They are decisive in their movements, conveying what they want the students to do in a precise manner. Body language experts describe those with this kind of precise manner as having great phrasing (Bradley, 2008; Gladwell, 2009). These teachers deliver nonverbal instructions as short, sharp signals and then pivot immediately back to their teaching. When you do this, it gives the sense that you are used to students complying with your instructions and is a good way to fake it till you make it.

Microsignals

Once students respond to your nonverbal reminders, make them smaller: blocking a behavior with your palm held at arm’s length might become a raised index finger close to the body. Shaking your head with a stern expression might become a raised eyebrow. Making your movements more economical encourages students to watch you more closely and, over time, allows you to shape student behavior with fewer interruptions from them or extra effort from you.

Table Tapping

Table tapping is a good example of a simple nonverbal strategy that is more effective if you keep these pieces of advice in mind.
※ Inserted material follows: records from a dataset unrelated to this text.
-- ==== Sys2Proof/Machine/Cards.lean ====
section
/-! DEFINITION. Custodian cards and the quorum (R393 to R404): activation, ATR and PPS, the applet session, the roster's checks, Shamir's
reconstruction, and the provisioning that a quorum lets go on (R481). -/

namespace Sys2Proof.Machine

/-! ### Answer to reset (R395; ISO/IEC 7816-3) -/

/-- What an ATR says: TA1, TA2, the protocols of its TDi, IFSC of T=1, the first TA after T=15. -/
structure Atr where
  ta1 : Option Nat
  ta2 : Option Nat
  protos : List Nat
  ifsc : Option Nat
  ind : Option Nat
  deriving DecidableEq, Repr

/-- Take an interface byte where its presence bit is set. -/
def atrTake (has : Bool) (l : List Byte) : Option (Option Nat × List Byte) :=
  if has then (match l with | [] => none | b :: r => some (some b.toNat, r)) else some (none, l)

/-- The interface bytes from the i-th group on: `y` its presence bits, `t` the protocol that announced it. -/
def atrGroups (n i y t : Nat) (l : List Byte) (a : Atr) : Option (Atr × List Byte) :=
  match n with
  | 0 => none
  | n + 1 =>
    match atrTake (decide (y % 2 = 1)) l with
    | none => none
    | some (ta, l1) =>
      match atrTake (decide (y / 2 % 2 = 1)) l1 with
      | none => none
      | some (_, l2) =>
        match atrTake (decide (y / 4 % 2 = 1)) l2 with
        | none => none
        | some (_, l3) =>
          let a : Atr := {
            ta1 := if i = 1 then ta else a.ta1
            ta2 := if i = 2 then ta else a.ta2
            protos := a.protos
            ifsc := if 2 < i ∧ t = 1 ∧ a.ifsc = none then ta else a.ifsc
            ind := if 2 < i ∧ t = 15 ∧ a.ind = none then ta else a.ind }
          if y / 8 % 2 = 1 then
            (match l3 with
            | [] => none
            | td :: r => atrGroups n (i + 1) (td.toNat / 16) (td.toNat % 16) r { a with protos := a.protos ++ [td.toNat % 16] })
          else some (a, l3)

/-- An ATR that R395 accepts but for its timing: TS, the groups, as many historical bytes as T0 says, TCK where a protocol other than T=0 is indicated,
and at least one protocol that is supported. -/
def parseAtr (bs : List Byte) : Option Atr :=
  match bs with
  | ts :: t0 :: rest =>
    if ts ≠ 0x3B ∧ ts ≠ 0x3F then none
    else
      match atrGroups 8 1 (t0.toNat / 16) 0 rest ⟨none, none, [], none, none⟩ with
      | none => none
      | some (a, tail) =>
        let tck := a.protos.any (fun t => decide (t ≠ 0))
        let offers := a.protos.filter (fun t => decide (t ≠ 15))
        let sum := (t0 :: rest).foldl (fun x y => x ^^^ y) 0
        if tail.length = t0.toNat % 16 + b2n tck ∧ (!tck ∨ sum = 0) ∧ (offers = [] ∨ offers.contains 0 ∨ offers.contains 1) then some a else none
  | _ => none

/-- A supported pair of transmission factors (R393), from a TA1 byte. -/
def factors? (ta1 : Nat) : Option (Nat × Nat) :=
  let f := ta1 / 16
  let d := ta1 % 16
  if (f = 0 ∨ f = 1 ∨ f = 9) ∧ 1 ≤ d ∧ d ≤ 6 then some (if f = 9 then 512 else 372, 2 ^ (d - 1)) else none

/-- The class indicator excludes a class: 0 is class C, 1 class B, 2 class A (R393 VSEL). -/
def Atr.excludes (a : Atr) (cls : Nat) : Bool :=
  match a.ind with
  | some x => decide (x / 2 ^ (2 - cls) % 2 = 0)
  | none => false

/-! ### Ports -/

/-- A card port. -/
def State.cardPort (s : State) (p : Nat) : CardPort := s.cards.ports.getD p CardPort.empty
/-- Change a card port. -/
def State.modCard (s : State) (p : Nat) (f : CardPort → CardPort) : State :=
  { s with cards := { s.cards with ports := s.cards.ports.modify p f } }

/-- CTRL.PORT_EN of a port. -/
def State.portEn (s : State) (p : Nat) : Bool := bit (s.reg 0 CIU p 0x010) 0

/-- A port serves cards: it exists, die 0 runs, the port is enabled. -/
def State.cardLive (s : State) (p : Nat) : Bool := decide (p < 4) && decide ((s.die 0).state = .running) && s.portEn p

/-- The port activates its card in a class (R394). -/
def State.activate (s : State) (p cls : Nat) (noPps : Bool := false) : State :=
  (s.modCard p (fun c => { c with
    state := .activating, wait := .atr, session := CardSession.none, link := { CardLink.off with cls := cls, noPps := noPps, vcc := true } })).send (.cardPower p cls)

/-- The deactivation sequence (R399): the interface without power. -/
def CardPort.unpower (c : CardPort) : CardPort := { c with wait := .none, session := CardSession.none, link := { CardLink.off with cls := c.link.cls } }

/-- A card is refused with a reason (R400, R401): REFUSED and the entry. One that gives no acceptable ATR or PPS response is left unpowered. -/
def State.refuseCard (s : State) (p reason : Nat) : State :=
  let c := s.cardPort p
  let id := fieldLe c.session.cardId 0 4
  let s := s.modCard p (fun c => { (if reason ≤ 2 then c.unpower else c) with
    state := .refused, wait := .none, reason := BitVec.ofNat 8 reason, session := CardSession.none })
  (s.event 0 CIU p 3).offer { Offer.of 6 0 0x5002 id with rid := BitVec.ofNat 16 p, result := reason }

/-- An attempt to activate has failed: the next class after 10 ms without VCC, or the card is refused (R394, R396). -/
def State.nextClass (s : State) (p : Nat) : State :=
  let c := s.cardPort p
  if c.link.noPps then s.refuseCard p 2
  else if c.link.cls < 2 then
    s.modCard p (fun c => { c.unpower with state := .deactivating, link := { CardLink.off with cls := c.link.cls, holdNext := some (c.link.cls + 1) } })
  else s.refuseCard p 1

/-- CARD_INSERTED: Cn_DET_N has been low for t_cdeb (R394, R399). -/
def opCardInserted (p : Nat) (s : State) : State :=
  if p < 4 then
    let s := s.modCard p (fun c => { c with detLow := true })
    if s.cardLive p ∧ (s.cardPort p).state = .empty then
      (((s.modCard p (fun c => { c with present := true })).event 0 CIU p 0).count 0 CIU p 0x114).activate p 0
    else s
  else s

/-- CARD_INSERTED. -/
def execCardInserted (p : Nat) (s : State) : Host.Outcome State Fault Refusal := ret (opCardInserted p s)

/-- CARD_REMOVED: deactivation without debounce; a card that supplied a share of the quorum dissolves it (R399, R404). -/
def opCardRemoved (p : Nat) (s : State) : State :=
  if p < 4 then
    let was := (s.cardPort p).present
    let s := s.modCard p (fun c => { CardPort.empty with state := if c.state = .disabled then .disabled else .empty })
    let s := if was then s.event 0 CIU p 1 else s
    if s.cards.quorum.ports.contains p then s.dissolve else s
  else s

/-- CARD_REMOVED. -/
def execCardRemoved (p : Nat) (s : State) : Host.Outcome State Fault Refusal := ret (opCardRemoved p s)

/-- A write of CTRL.PORT_EN: disabling deactivates the card and ignores it (R399, R416); a port enabled again waits for an insertion. -/
def State.portEnable (s : State) (p : Nat) (on : Bool) : State :=
  if on then s.modCard p (fun c => if c.state = .disabled then { CardPort.empty with detLow := c.detLow } else c)
  else
    let s := s.modCard p (fun c => { CardPort.empty with state := .disabled, detLow := c.detLow })
    if s.cards.quorum.ports.contains p then s.dissolve else s

/-- Send an applet command (R400); its clock runs again first (R398). -/
def State.sendApdu (s : State) (p : Nat) (w : CardWait) (ins : Nat) (data : List Byte) : State :=
  (s.modCard p (fun c => { c with wait := w, state := if w = .endSession then c.state else .authenticating, link := { c.link with clkStopped := false } })).send
    (.apdu p ins data)

/-- The applet session begins, provided the package holds a roster (R401, R402). -/
def State.beginSession (s : State) (p : Nat) : State :=
  if s.cards.roster.isSome then s.sendApdu p .select 0xA4 [0xF0, 0x56, 0x51, 0x43, 0x31] else s.refuseCard p 0x0B

/-- The PPS request (R396): PPSS, PPS0 with PPS1 announced, PPS1 = TA1, PCK. -/
def ppsRequest (t1 : Bool) (ta1 : Byte) : List Byte :=
  let p0 : Byte := BitVec.ofNat 8 (0x10 + b2n t1)
  [0xFF, p0, ta1, 0xFF ^^^ p0 ^^^ ta1]

/-- The response that keeps the default factors: PPS0 repeated without PPS1. -/
def ppsDefault (t1 : Bool) : List Byte :=
  let p0 : Byte := BitVec.ofNat 8 (b2n t1)
  [0xFF, p0, 0xFF ^^^ p0]

/-- ATR: accepted, its factors negotiated or taken; else the next class (R394 to R396). -/
def opAtr (p : Nat) (bytes : List Byte) (inTime : Bool) (s : State) : State :=
  let c := s.cardPort p
  if s.cardLive p ∧ c.wait = .atr then
    match (if inTime then parseAtr bytes else none) with
    | none => s.nextClass p
    | some a =>
      if a.excludes c.link.cls then s.nextClass p
      else
        let t1 := match a.ta2 with
          | some x => decide (x % 16 = 1)
          | none => a.protos.contains 1
        let fac := (a.ta1.bind factors?)
        let stop := (a.ind.map (fun x => x / 64)).getD 0
        let link (f : Nat × Nat) : CardLink := { c.link with
          t1 := t1, fi := f.1, di := f.2, ifsc := if t1 then a.ifsc.getD 32 else 0, clkStop := decide (stop ≠ 0), clkHigh := decide (stop = 2) }
        match a.ta2 with
        | some x =>
          let named : Option (Nat × Nat) := if x / 16 % 2 = 1 then some (372, 1) else (match a.ta1 with | none => some (372, 1) | some _ => fac)
          (match named with
          | some f => if x % 16 ≤ 1 then (s.modCard p (fun c => { c with link := link f })).beginSession p else s.refuseCard p 1
          | none => s.refuseCard p 1)
        | none =>
          (match fac with
          | some f =>
            if f ≠ (372, 1) ∧ !c.link.noPps then
              let b : Byte := BitVec.ofNat 8 (a.ta1.getD 0)
              (s.modCard p (fun c => { c with state := .negotiating, wait := .pps, link := { link (372, 1) with ppsByte := b } })).send
                (.apdu p 0xFF (ppsRequest t1 b))
            else (s.modCard p (fun c => { c with link := link (372, 1) })).beginSession p
          | none => (s.modCard p (fun c => { c with link := link (372, 1) })).beginSession p)
  else s

/-- ATR. -/
def execAtr (p : Nat) (bytes : List Byte) (inTime : Bool) (s : State) : Host.Outcome State Fault Refusal := ret (opAtr p bytes inTime s)

/-- ATR_TIMEOUT. -/
def opAtrTimeout (p : Nat) (s : State) : State := if s.cardLive p ∧ (s.cardPort p).wait = .atr then s.nextClass p else s

/-- ATR_TIMEOUT. -/
def execAtrTimeout (p : Nat) (s : State) : Host.Outcome State Fault Refusal := ret (opAtrTimeout p s)

/-- The PPS attempt has failed: the card is activated once more without PPS (R396). -/
def State.ppsFailed (s : State) (p : Nat) : State := s.activate p (s.cardPort p).link.cls true

/-- PPS_RESPONSE. -/
def opPpsResponse (p : Nat) (bytes : List Byte) (s : State) : State :=
  let c := s.cardPort p
  if s.cardLive p ∧ c.wait = .pps then
    if bytes = ppsRequest c.link.t1 c.link.ppsByte then
      let f := (factors? c.link.ppsByte.toNat).getD (372, 1)
      (s.modCard p (fun c => { c with link := { c.link with fi := f.1, di := f.2 } })).beginSession p
    else if bytes = ppsDefault c.link.t1 then s.beginSession p
    else s.ppsFailed p
  else s

/-- PPS_RESPONSE. -/
def execPpsResponse (p : Nat) (bytes : List Byte) (s : State) : Host.Outcome State Fault Refusal := ret (opPpsResponse p bytes s)

/-- The port awaits the response to an applet command. -/
def CardPort.inApdu (c : CardPort) : Bool :=
  decide (c.wait = .select) || decide (c.wait = .info) || decide (c.wait = .auth) || decide (c.wait = .share) || decide (c.wait = .endSession)

/-- S_WTX: BWT is multiplied for the next block only, and the request is answered at once (R397). -/
def opSWtx (p mult : Nat) (s : State) : State :=
  let c := s.cardPort p
  if s.cardLive p ∧ c.inApdu ∧ c.link.t1 ∧ 1 ≤ mult ∧ mult ≤ 255 then
    (s.modCard p (fun c => { c with link := { c.link with bwtMult := mult } })).send (.apdu p 0xE3 [BitVec.ofNat 8 mult])
  else s

/-- S_WTX. -/
def execSWtx (p mult : Nat) (s : State) : Host.Outcome State Fault Refusal := ret (opSWtx p mult s)

/-- CARD_WAIT_TIMEOUT: no PPS response in time (R396), or a command that exceeds its limit (R397): the TIMEOUT source counts, the card is refused and
deactivated. -/
def opCardWaitTimeout (p : Nat) (s : State) : State :=
  let c := s.cardPort p
  if s.cardLive p then
    if c.wait = .pps then s.ppsFailed p
    else if c.inApdu then ((s.faultAct 0 (672 + 4 * p + 2)).refuseCard p 3).modCard p (fun c => { c.unpower with state := .refused })
    else s
  else s

/-- CARD_WAIT_TIMEOUT. -/
def execCardWaitTimeout (p : Nat) (s : State) : Host.Outcome State Fault Refusal := ret (opCardWaitTimeout p s)

/-- CLOCK_STOP (R398). -/
def opClockStop (p : Nat) (s : State) : State :=
  let c := s.cardPort p
  if s.cardLive p ∧ bit (s.reg 0 CIU p 0x010) 1 ∧ c.link.clkStop ∧ c.link.vcc ∧ c.wait = .none then
    s.modCard p (fun c => { c with link := { c.link with clkStopped := true } })
  else s

/-- CLOCK_STOP. -/
def execClockStop (p : Nat) (s : State) : Host.Outcome State Fault Refusal := ret (opClockStop p s)

/-- VCC_OFF_HOLD_END: the 10 ms without VCC are over (R394, R404). -/
def opVccOffHoldEnd (p : Nat) (s : State) : State :=
  match (s.cardPort p).link.holdNext with
  | some cls => if s.cardLive p then s.activate p cls else s
  | none => s

/-- VCC_OFF_HOLD_END. -/
def execVccOffHoldEnd (p : Nat) (s : State) : Host.Outcome State Fault Refusal := ret (opVccOffHoldEnd p s)

/-! ### The quorum (R403) -/

/-- Multiplication in GF(2^8) modulo x^8 + x^4 + x^3 + x + 1. -/
def gfMul (a b : Byte) : Byte :=
  ((List.range 8).foldl (fun (x : Byte × Byte) i =>
    (if bit b i then x.1 ^^^ x.2 else x.1, if bit x.2 7 then (x.2 <<< (1 : Nat)) ^^^ 0x1B else x.2 <<< (1 : Nat))) (0, a)).1

/-- Inversion: the 254th power. -/
def gfInv (a : Byte) : Byte := (List.range 6).foldl (fun r _ => gfMul (gfMul r r) a) a |> fun r => gfMul r r

/-- Lagrange's coefficient at zero of the share with index `x` among indices `xs`. -/
def gfLagrange (xs : List Nat) (x : Nat) : Byte :=
  (xs.filter (fun y => decide (y ≠ x))).foldl (fun c y => gfMul c (gfMul (BitVec.ofNat 8 y) (gfInv (BitVec.ofNat 8 y ^^^ BitVec.ofNat 8 x)))) 1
Approach off-task students from the side, and tap on their desks as a cue for them to get back to work. Make your movements deliberate: remain to the side of the student (withholding eye contact), bend from the waist, and, making sure your hand is well away from the student’s work, tap twice. If this doesn’t refocus students’ attention, you might try tapping slightly closer to them or even adjusting their work by turning the corner of their notebook or device to get a better view of their work. Once students are used to this cue, you can make it smaller by just briefly resting a finger on the table as you pass by.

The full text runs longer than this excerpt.